Once the initial sessions are completed, the client is in charge of what is to be discussed in each session. Although clients occasionally like to make notes about what to discuss, most of the time psychotherapy goes better when clients start each session with what is foremost on their minds.

Although I usually wait for the client to start each session, I am not a passive therapist. You can expect me to ask questions, to ask for further details, to try and help find words for feelings, and to make links between things you’ve said at different points in the therapy. At times, I will gently challenge how you see things or your resistance to trying something new. I will provide plenty of feedback about what you’re saying.

Clients who take an active part in their psychotherapy will make more progress than those who wait for pearls of wisdom to drip from the therapist’s lips.
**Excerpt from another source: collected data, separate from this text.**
-- ==== Sys2Proof/Machine/Links.lean ====
section
/-!
DEFINITION. The trunk links above the lanes (R115 to R143): round headers, envelopes, break entries and steering, the root and
its standby, and the link part of a boundary.
-/
namespace Sys2Proof
namespace Machine

/-- The port is MISWIRED (R126). [Log entry 63: DEDUCED] -/
def State.miswired (s : State) (p : PortId) : Bool := s.flag (Reg.NEIGHBOUR_MISWIRED p.code)

/-- The words of GROUP_ROUTE that stand above their reset, by group (R130). -/
def State.routeWords (s : State) : List (Nat × Nat) :=
  s.regs.filterMap (fun e => if Reg.GROUP_ROUTE 0 ≤ e.1 ∧ e.1 < Reg.GROUP_ROUTE 1024 then some ((e.1 - Reg.GROUP_ROUTE 0) / 4, e.2.toNat) else none)

/-- The hub holds a branch link: its position is a junction of a valid GROUP_ROUTE entry (R127). -/
def State.holdsBranch (s : State) : Bool :=
  s.routeWords.any (fun w => w.1 != s.group && bitOf w.2 31 &&
    (bitsOf w.2 0 6 == s.position || (bitOf w.2 30 && bitsOf w.2 6 6 == s.position)))

/-- The neighbour's header breaks the ring-order or group rules (R126). [Log entry 63: DEDUCED] -/
def State.wrongNeighbour (s : State) (p : PortId) (h : Header) : Bool :=
  let m := s.ringSize
  let q := h.sender.toNat
  let sameGroup := q / 64 == s.group
  let ordered := s.addrValid && decide (1 ≤ m ∧ m ≤ 64)
  !h.addrValid ||
  (match p with
   | .a => (s.addrValid && !sameGroup) || (ordered && !(q % 64 == (s.position + 1) % m && h.port.val == 1))
   | .b => (s.addrValid && !sameGroup) || (ordered && !(q % 64 == (s.position + m - 1) % m && h.port.val == 0))
   | .c => s.addrValid && sameGroup)

/-- The link a port's break entry names (R126, R127). -/
def State.ownBreak (s : State) (p : PortId) : Nat :=
  let m := if s.ringSize = 0 then 64 else s.ringSize
  match p with
  | .a => breakEntry 0 0 s.position
  | .b => breakEntry 0 0 ((s.position + m - 1) % m)
  | .c => breakEntry 1 0 s.position

/-- Two entries name one link. -/
def sameBreak (a b : Nat) : Bool := breakKind a == breakKind b && breakPos a == breakPos b

/-- Entries by ascending AGE, then POSITION, then KIND. -/
def breakBefore (a b : Nat) : Bool :=
  if breakAge a ≠ breakAge b then decide (breakAge a < breakAge b)
  else if breakPos a ≠ breakPos b then decide (breakPos a < breakPos b)
  else decide (breakKind a ≤ breakKind b)

/-- An entry put into a sorted list that names each link once, with its smallest AGE. [Log entry 64: DEDUCED] -/
def insertBreak (l : List Nat) (e : Nat) : List Nat :=
  if l.any (fun x => sameBreak x e && breakBefore x e) then l
  else
    let l := l.filter (fun x => !sameBreak x e)
    l.takeWhile (fun x => breakBefore x e) ++ e :: l.dropWhile (fun x => breakBefore x e)

/-- Every break entry the hub knows: its own and those of the ring ports' headers (R128). -/
def State.knownBreaks (s : State) : List Nat :=
  let own := (allPorts.filter (fun p => (s.port p).observed)).map s.ownBreak
  (own ++ s.link.portA.breaks ++ s.link.portB.breaks).foldl insertBreak []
Although some clients come to therapy expecting a “magic pill” to make their problems go away, they soon find that they must actively think about their problems and try new behaviors.

What Therapy Is Not

Psychotherapy is usually not about giving advice. In contrast to what television and movie therapists do, psychologists usually do not tell clients what to do. I don’t tell clients whether to get married, stay married, or get divorced. I don’t tell clients whether to have children, whether to change jobs, whether to have contact with family members, or what sexual orientation they “ought” to have.

In addition, psychotherapy is not taking control of the client’s life. Clients make their own decisions, and I do whatever I can to support their independence and maturity.